Les particularités de la socio-responsabilité de l'économie sociale et solidaire (ESS) versus les
critères de RSE (responsabilité sociale des entreprises)
Le terme ESS est très polysémique, les modalités de participation et d'implication des parties
prenantes dans les structures de l'ESS sont plurielles (salariés, bénévoles, usagers, consommateurs
comme dans les AMAP (association pour le maintien d’une agriculture paysanne), leur modèle
économique est très varié avec une pluralité de ressources et de financements. Mais ces pratiques
brouillent les frontières entre le monde marchand, le non marchand, l'économique, le militantisme, le
public et le privé et c'est une des grandes caractéristiques de l’économie solidaire. Développer des
réseaux coopératifs et solidaires intégrés dans l'activité économique produit le constat qu'il devient
difficile de dire commence le projet social et où se termine l'activité économique car les deux sont
intimement liés, ce qui fait la grande différence avec les démarches de responsabilité sociale des
entreprises (RSE) qui ajustent quelques axes de développement pour satisfaire à quelques critères, sans
remettre en cause leur modèle de développement. Pour l'économie sociale et solidaire, la socio-
responsabilité est au coeur du projet économique, elle lui est inhérente et insécable, mais il reste à
traduire cette solidarité pour la rendre lisible et évaluable, en particulier pour les consommateurs et les
politiques publiques.
Prise de conscience d’un besoin de référentiel de l’ESS et d’outils communs pour mieux
communiquer
Les pratiques de l’économie solidaire sont moins ancrées par les statuts traditionnels de l’économie
sociale (coopératives, mutuelles, associations et fondations) et sont plus orientées vers des finalités
sociétales. Elles ont besoin de se formaliser dans un message qui serve de référentiel et qui soit
facilement déclinable dans les pratiques.
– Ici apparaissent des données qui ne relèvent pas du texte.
-- ==== Sys2Proof/Machine/Dispatch.lean ====
section
/-! DEFINITION. What each instruction does: one arm per row of opcode_table.json, in the table's order. -/

namespace Sys2Proof.Machine

def exec (i : Instr) (s : State) : Host.Outcome State Fault Refusal :=
  match i with
  | .rxb inst b => Sys2Proof.Machine.execRxb inst b s
  | .eof inst => Sys2Proof.Machine.execEof inst s
  | .pop inst => Sys2Proof.Machine.execPop inst s
  | .stat inst => Sys2Proof.Machine.execStat inst s
  | .rst inst => Sys2Proof.Machine.execRst inst s
  | .enc t body => Sys2Proof.Machine.execEnc t body s
  | .esc xs => Sys2Proof.Machine.execEsc xs s
  | .typb port command => Sys2Proof.Machine.execTypb port command s
  | .split f => Sys2Proof.Machine.execSplit f s
  | .aenc name ssid hi3 ext => Sys2Proof.Machine.execAenc name ssid hi3 ext s
  | .adec a => Sys2Proof.Machine.execAdec a s
  | .hdec body => Sys2Proof.Machine.execHdec body s
  | .cdec c => Sys2Proof.Machine.execCdec c s
  | .pdec p => Sys2Proof.Machine.execPdec p s
  | .uib srcName srcSsid dstName dstSsid payload padlen => Sys2Proof.Machine.execUib srcName srcSsid dstName dstSsid payload padlen s
  | .cks xs => Sys2Proof.Machine.execCks xs s
  | .nEsc inst => Sys2Proof.Machine.execNEsc inst s
  | .nDelim inst => Sys2Proof.Machine.execNDelim inst s
  | .nData inst b => Sys2Proof.Machine.execNData inst b s
  | .eTesc inst => Sys2Proof.Machine.execETesc inst s
  | .eTdelim inst => Sys2Proof.Machine.execETdelim inst s
  | .eViol inst b => Sys2Proof.Machine.execEViol inst b s
  | .ctrlI ns pf nr => Sys2Proof.Machine.execCtrlI ns pf nr s
  | .ctrlS nr x => Sys2Proof.Machine.execCtrlS nr x s
  | .uSabme p => Sys2Proof.Machine.execUSabme p s
  | .uSabm p => Sys2Proof.Machine.execUSabm p s
  | .uDisc p => Sys2Proof.Machine.execUDisc p s
  | .uDm p => Sys2Proof.Machine.execUDm p s
  | .uUa p => Sys2Proof.Machine.execUUa p s
  | .uFrmr p => Sys2Proof.Machine.execUFrmr p s
  | .uUi p => Sys2Proof.Machine.execUUi p s
  | .uXid p => Sys2Proof.Machine.execUXid p s
  | .uTest p => Sys2Proof.Machine.execUTest p s
  | .uUnknown x => Sys2Proof.Machine.execUUnknown x s
  | .pidIso8208 => Sys2Proof.Machine.execPidIso8208 s
  | .pidCompressedTcpip => Sys2Proof.Machine.execPidCompressedTcpip s
  | .pidUncompressedTcpip => Sys2Proof.Machine.execPidUncompressedTcpip s
  | .pidSegmentationFragment => Sys2Proof.Machine.execPidSegmentationFragment s
  | .pidTexnet => Sys2Proof.Machine.execPidTexnet s
  | .pidLinkQuality => Sys2Proof.Machine.execPidLinkQuality s
  | .pidAppletalk => Sys2Proof.Machine.execPidAppletalk s
  | .pidArpaIp => Sys2Proof.Machine.execPidArpaIp s
  | .pidArpaArp => Sys2Proof.Machine.execPidArpaArp s
  | .pidNetrom => Sys2Proof.Machine.execPidNetrom s
  | .pidNoLayer3 => Sys2Proof.Machine.execPidNoLayer3 s
  | .pidEscape => Sys2Proof.Machine.execPidEscape s
  | .pidUnknown p => Sys2Proof.Machine.execPidUnknown p s

end Sys2Proof.Machine
end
Une des causes du manque de visibilité réside dans le choix
volontaire des acteurs de laisser le champs peu défini, le plus ouvert possible, par peur de figer un
processus et d'obliger à un alignement jugé jusqu’alors arbitraire. Pourtant la diversité des activités de
l'économie sociale et solidaire est avancée comme frein à sa lisibilité et comme une difficulté par les
acteurs publics pour financer sereinement ce secteur.
Interactions de l'ESS avec ses parties prenantes
Les modalités de distributions jusqu’aux usagers/consommateurs finaux font partie du projet de
l'économie solidaire et du commerce équitable et certains revendiquent d'ailleurs l'appellation de
commerce équitable de proximité pour des circuits courts comme les AMAP , par exemple. Un
distributeur peut devenir un passeur d'information, participant ainsi à une éducation à la consommation
responsable, à travers l'explication du choix des différents labels d'agriculture biologique ou de
commerce équitable. Ces pratiques n'existent bien évidemment pas dans la grande distribution où
pourtant une partie des acteurs du commerce équitable ont choisi de revendre leurs produits: certaines
parties prenantes potentialisent la dynamique responsable et solidaire, plus que d'autres, avant
d'arriver aux usagers/consommateurs. D’où l’importance d’organiser la visibilité de la chaîne de
production pour maintenir la chaîne de valeur de la production à la distribution .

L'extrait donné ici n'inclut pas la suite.